■ **Exercise requirements**:
Exact output of all the records is required.

'''

/-- RET (R143). -/
def execRet (e : Fin 8) (s : State) : Host.Outcome State Fault Refusal := issueNow e (s.seqRet e)

/-- LOOP (R144). -/
def execLoop (e : Fin 8) (cnt : BitVec 16) (s : State) : Host.Outcome State Fault Refusal := issueNow e (s.seqLoop e cnt)

/-- ENDL (R144). -/
def execEndl (e : Fin 8) (leave : Bool) (s : State) : Host.Outcome State Fault Refusal := issueNow e (s.seqEndl e leave)

/-- GATE (R145). -/
def execGate (e : Fin 8) (va vb vc : Fin 16) (rel : Bool) (s : State) : Host.Outcome State Fault Refusal :=
  issueNow e (s.seqGate e va vb vc rel)

/-- SEND (R146). -/
def execSend (e : Fin 8) (p : Bool) (va : Fin 16) (widx : BitVec 9) (ses : BitVec 8) (s : State) :
    Host.Outcome State Fault Refusal := issueNow e (s.seqSend e p va widx ses)

/-- SIG (R147). -/
def execSig (e : Fin 8) (val : BitVec 16) (s : State) : Host.Outcome State Fault Refusal := issueNow e (s.seqSig e val)

/-- MREQ (R148). -/
def execMreq (e : Fin 8) (tgt : BitVec 4) (s : State) : Host.Outcome State Fault Refusal := issueNow e (s.seqMreq e tgt)

/-- What the issue of a decoded instruction leaves, its loads seeing the registers of `seen`; no word decodes to another command. -/
def seqAct (i : Instr) (seen s : State) : Option Issued :=
  match i with
  | .halt e => s.seqHalt e
  | .mov e vd vs => s.seqMov e vd vs
  | .ldi e vd v => s.seqLdi e vd v
  | .alu e vd va fn b => s.seqAlu e vd va fn b
  | .ldu e vd blk ofs => s.seqLdu seen e vd blk ofs
  | .stu e v g blk ofs => s.seqStu e v g blk ofs
  | .ldt e vd va wofs => s.seqLdt e vd va wofs
  | .commit e w tmo => s.seqCommit e w tmo
  | .wtm e t => s.seqWtm e t
  | .wsm e cnt ofs tmo => s.seqWsm e cnt ofs tmo
  | .wps e reverse vs axis tmo => s.seqWps e reverse vs axis tmo
  | .wtr e reverse vs axis tmo => s.seqWtr e reverse vs axis tmo
  | .wev e src tmo => s.seqWev e src tmo
  | .jev e clear ifClear src disp => s.seqJev e clear ifClear src disp
  | .jmd e ifClear mask disp => s.seqJmd e ifClear mask disp
  | .jmp e addr => s.seqJmp e addr
  | .call e addr => s.seqCall e addr
  | .ret e => s.seqRet e
  | .loop e cnt => s.seqLoop e cnt
  | .endl e leave => s.seqEndl e leave
  | .gate e va vb vc rel => s.seqGate e va vb vc rel
  | .send e p va widx ses => s.seqSend e p va widx ses
  | .sig e val => s.seqSig e val
  | .mreq e tgt => s.seqMreq e tgt
  | _ => some (.done s)

end Sys2Proof.Machine
end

'''

■ **The answer**:
/-- RET (R143). -/
def execRet (e : Fin 8) (s : State) : Host.Outcome State Fault Refusal := issueNow e (s.seqRet e)

/-- LOOP (R144). -/
def execLoop (e : Fin 8) (cnt : BitVec 16) (s : State) : Host.Outcome State Fault Refusal := issueNow e (s.seqLoop e cnt)

/-- ENDL (R144). -/
def execEndl (e : Fin 8) (leave : Bool) (s : State) : Host.Outcome State Fault Refusal := issueNow e (s.seqEndl e leave)

/-- GATE (R145). -/
def execGate (e : Fin 8) (va vb vc : Fin 16) (rel : Bool) (s : State) : Host.Outcome State Fault Refusal :=
  issueNow e (s.seqGate e va vb vc rel)

/-- SEND (R146). -/
def execSend (e : Fin 8) (p : Bool) (va : Fin 16) (widx : BitVec 9) (ses : BitVec 8) (s : State) :
    Host.Outcome State Fault Refusal := issueNow e (s.seqSend e p va widx ses)

/-- SIG (R147). -/
def execSig (e : Fin 8) (val : BitVec 16) (s : State) : Host.Outcome State Fault Refusal := issueNow e (s.seqSig e val)

/-- MREQ (R148). -/
def execMreq (e : Fin 8) (tgt : BitVec 4) (s : State) : Host.Outcome State Fault Refusal := issueNow e (s.seqMreq e tgt)

/-- What the issue of a decoded instruction leaves, its loads seeing the registers of `seen`; no word decodes to another command. -/
def seqAct (i : Instr) (seen s : State) : Option Issued :=
  match i with
  | .halt e => s.seqHalt e
  | .mov e vd vs => s.seqMov e vd vs
  | .ldi e vd v => s.seqLdi e vd v
  | .alu e vd va fn b => s.seqAlu e vd va fn b
  | .ldu e vd blk ofs => s.seqLdu seen e vd blk ofs
  | .stu e v g blk ofs => s.seqStu e v g blk ofs
  | .ldt e vd va wofs => s.seqLdt e vd va wofs
  | .commit e w tmo => s.seqCommit e w tmo
  | .wtm e t => s.seqWtm e t
  | .wsm e cnt ofs tmo => s.seqWsm e cnt ofs tmo
  | .wps e reverse vs axis tmo => s.seqWps e reverse vs axis tmo
  | .wtr e reverse vs axis tmo => s.seqWtr e reverse vs axis tmo
  | .wev e src tmo => s.seqWev e src tmo
  | .jev e clear ifClear src disp => s.seqJev e clear ifClear src disp
  | .jmd e ifClear mask disp => s.seqJmd e ifClear mask disp
  | .jmp e addr => s.seqJmp e addr
  | .call e addr => s.seqCall e addr
  | .ret e => s.seqRet e
  | .loop e cnt => s.seqLoop e cnt
  | .endl e leave => s.seqEndl e leave
  | .gate e va vb vc rel => s.seqGate e va vb vc rel
  | .send e p va widx ses => s.seqSend e p va widx ses
  | .sig e val => s.seqSig e val
  | .mreq e tgt => s.seqMreq e tgt
  | _ => some (.done s)

end Sys2Proof.Machine
end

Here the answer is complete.